Props should also be given (and with fewer qualms) to Charlize Theron and her portrayal of Meredith Vickers. Vickers is tough, commanding, and capable of burning a man alive if that is what’s necessary to save her team. Yet she is not frigid or unattractive as such female characters are so often portrayed. She is allowed to have a sexuality, but she does not need to use her sexuality to control her male subordinates. It slightly grated that Janek had to ‘educate’ her in asking for sex if that’s what she wanted, but this was slightly alleviated when her decision to follow his suggestion is given as a command for him to come to her quarters at a place and time of her choosing.

I also appreciated the racial diversity in this film.
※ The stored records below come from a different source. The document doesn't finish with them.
-- ==== Sys2Proof/Machine/Core.lean ====
section
/-! DEFINITION. The machine as the host runs it. -/

def Sys2Proof.core : Host.Core := { State := Sys2Proof.Machine.State, Fault := Sys2Proof.Machine.Fault, Refusal := Sys2Proof.Machine.Refusal, step := Sys2Proof.Machine.step, reset := Sys2Proof.Machine.State.reset }
end

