-- ==== Sys2Proof/Laws/Arith.lean ====
section
/-! SUPPORT. What the word readings and the arithmetic helpers do: one lemma per fact, cited instead of unfolding. -/

namespace Sys2Proof

theorem uval_nonneg (w : Word) : 0 ≤ uval w := by unfold uval; omega

theorem uval_lt (w : Word) : uval w < 4294967296 := by unfold uval; have := w.isLt; omega

theorem sval_ge (w : Word) : -2147483648 ≤ sval w := by
  unfold sval; have := BitVec.le_toInt w; simpa using this

theorem sval_lt (w : Word) : sval w < 2147483648 := by
  unfold sval; have := BitVec.toInt_lt (x := w); simpa using this

/-- A result that fits an unsigned register is read back as it was written. -/
theorem uval_word {x : Int} (h0 : 0 ≤ x) (h1 : x < 4294967296) : uval (word x) = x := by
  unfold uval word; rw [BitVec.toNat_ofInt]; omega

/-- A result that fits a signed register is read back as it was written. -/
theorem sval_word {x : Int} (h0 : -2147483648 ≤ x) (h1 : x < 2147483648) : sval (word x) = x := by
  unfold sval word; rw [BitVec.toInt_ofInt]; simp only [Int.bmod]; omega

@[simp] theorem uval_zero : uval 0#32 = 0 := rfl

@[simp] theorem sval_zero : sval 0#32 = 0 := rfl

theorem word_uval (w : Word) : word (uval w) = w := by
  unfold word uval; simp [BitVec.ofInt_natCast]

theorem word_sval (w : Word) : word (sval w) = w := by unfold word sval; exact BitVec.ofInt_toInt

theorem eq_of_uval_eq {a b : Word} (h : uval a = uval b) : a = b := by
  rw [← word_uval a, ← word_uval b, h]

/-- A register that holds a value below 2^31 reads the same signed and unsigned. -/
theorem sval_eq_uval {w : Word} (h : uval w < 2147483648) : sval w = uval w := by
  have := word_uval w
  rw [← this, sval_word (by have := uval_nonneg w; omega) (by omega), this]

/-- A field narrower than a register is zero-extended (00_scope.md R16). -/
theorem uval_zeroExtend {n : Nat} (v : BitVec n) (h : n ≤ 32) : uval (v.zeroExtend 32) = v.toNat := by
  have h1 : v.toNat < 2 ^ 32 := lt_of_lt_of_le v.isLt (Nat.pow_le_pow_right (by decide) h)
  unfold uval
  rw [show v.zeroExtend 32 = v.setWidth 32 from rfl, BitVec.toNat_setWidth, Nat.mod_eq_of_lt h1]

namespace Cfg

/-- What a well-formed configuration meets (00_scope.md R9). -/
theorem wellFormed_iff (c : Cfg) :
    c.WellFormed ↔ c.SamplerOk ∧ c.ControlOk ∧ c.ThresholdsOk ∧ c.GeometryOk ∧ c.RampOk := by
  simp only [WellFormed, wellFormed, Bool.and_eq_true, decide_eq_true_eq, and_assoc]

end Cfg

namespace Machine

theorem asr_mono {x y : Int} (n : Nat) (h : x ≤ y) : asr x n ≤ asr y n :=
  Int.ediv_le_ediv (by positivity) h

theorem asr_nonneg {x : Int} (n : Nat) (h : 0 ≤ x) : 0 ≤ asr x n :=
  Int.ediv_nonneg h (by positivity)

theorem asr_one (x : Int) : asr x 1 = x / 2 := rfl

theorem asr_two (x : Int) : asr x 2 = x / 4 := rfl

theorem asr_eight (x : Int) : asr x 8 = x / 256 := rfl

theorem asr_twelve (x : Int) : asr x 12 = x / 4096 := rfl

/-- With ordered bounds `clamp` gives a value between them. -/
theorem clamp_mem {x lo hi : Int} (h : lo ≤ hi) : lo ≤ clamp x lo hi ∧ clamp x lo hi ≤ hi := by
  unfold clamp; split_ifs <;> omega

/-- `clamp` keeps a value that is within its bounds. -/
theorem clamp_of_mem {x lo hi : Int} (h0 : lo ≤ x) (h1 : x ≤ hi) : clamp x lo hi = x := by
  unfold clamp; split_ifs <;> omega

/-- With ordered bounds the order of the two tests does not matter (00_scope.md R15). -/
theorem clamp_eq_max_min {x lo hi : Int} (h : lo ≤ hi) : clamp x lo hi = max lo (min x hi) := by
  unfold clamp; split_ifs <;> omega

theorem sat32_mem (x : Int) : -2147483648 ≤ sat32 x ∧ sat32 x ≤ 2147483647 := clamp_mem (by decide)

theorem sat32_eq_iff (x : Int) : sat32 x = x ↔ -2147483648 ≤ x ∧ x ≤ 2147483647 := by
  constructor
  · intro h; rw [← h]; exact sat32_mem x
  · intro h; exact clamp_of_mem h.1 h.2

theorem minInt_eq_min (a b : Int) : minInt a b = min a b := by unfold minInt; split_ifs <;> omega

theorem scaled_eq (x p : Int) : scaled x p = x * p / 16000 := rfl

theorem scaled_nonneg {x p : Int} (hx : 0 ≤ x) (hp : 0 ≤ p) : 0 ≤ scaled x p :=
  Int.ediv_nonneg (Int.mul_nonneg hx hp) (by decide)

/-- Two 16-bit operands scale to at most 268427 (10_state.md R50 (j)). -/
theorem scaled_le {x p : Int} (hx0 : 0 ≤ x) (hx : x ≤ 65535) (hp : p ≤ 65535) : scaled x p ≤ 268427 := by
  have h : x * p ≤ 65535 * 65535 := by nlinarith
  rw [scaled_eq]; omega

end Machine

end Sys2Proof
end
It’s a rare thing to have a female action hero who is not sexualised up the wazoo, it’s rarer still to have a female, mixed-race protagonist. Although the cast is still predominantly white, the inclusion of Idris Elba as another prominent character and Benedict Wong in a supporting role still help to make this a more racially mixed movie than your average Hollywood blockbuster.

The other major facet of this film was an exploration of religious belief. Unfortunately, this was not as well-developed as I would have liked. Although other belief-systems are mentioned in passing, the only religion any of the characters express any devotion to is Christianity. The over-arching message seemed to slightly awkwardly equate hope and religious belief (especially Christianity). Whilst I wouldn’t put Prometheus on a par with Signs for heavy-handed religious symbolism, the film was clearly attempting to evoke deep questioning here, and, for me anyway, only achieved something fairly shallow. There was a gesture towards a discussion about the relationship between religious belief and the human drive to seek answers in a universe that rarely gives them, but the narrow focus on Christianity artificially limited the bounds of that discussion. Equally, although a few characters in the film professed atheism, this was too often equated with not wanting answers, or with giving up, which, as an atheist philosopher, I find bizarre and a little offensive. Religion is not the only place human beings have turned to in search of answers for the ‘big’ questions about where we have come from, what life means, and how we should live. In a film called ‘Prometheus‘, which frequently underscores the fact that the fact that aliens might have created human beings, there is surprisingly little substance to its discussion of what this might mean for human belief systems, and the focus on Christianity, to the extent of making it happen at Christmas oddly polarised the debate, as though Christianity and a cold, empty atheism were the only options.

That said, I still give it props for trying. My hope is that this film will give other film makers the jolt they need to start thinking about what we can do with science fiction again. We have the technology to make it look pretty, but that shouldn’t be an excuse to just keep giving bigger and bigger budgets to films that just roll out the familiar tropes against a backdrop of very pretty scenery. Take us to other worlds and use that to make us consider other ways of viewing our world. That’s what I love science fiction for, and I have to give Prometheus some respect for bringing that to our screens again.

Prometheus: it’s worth your time. At the very least, it’s extremely pretty.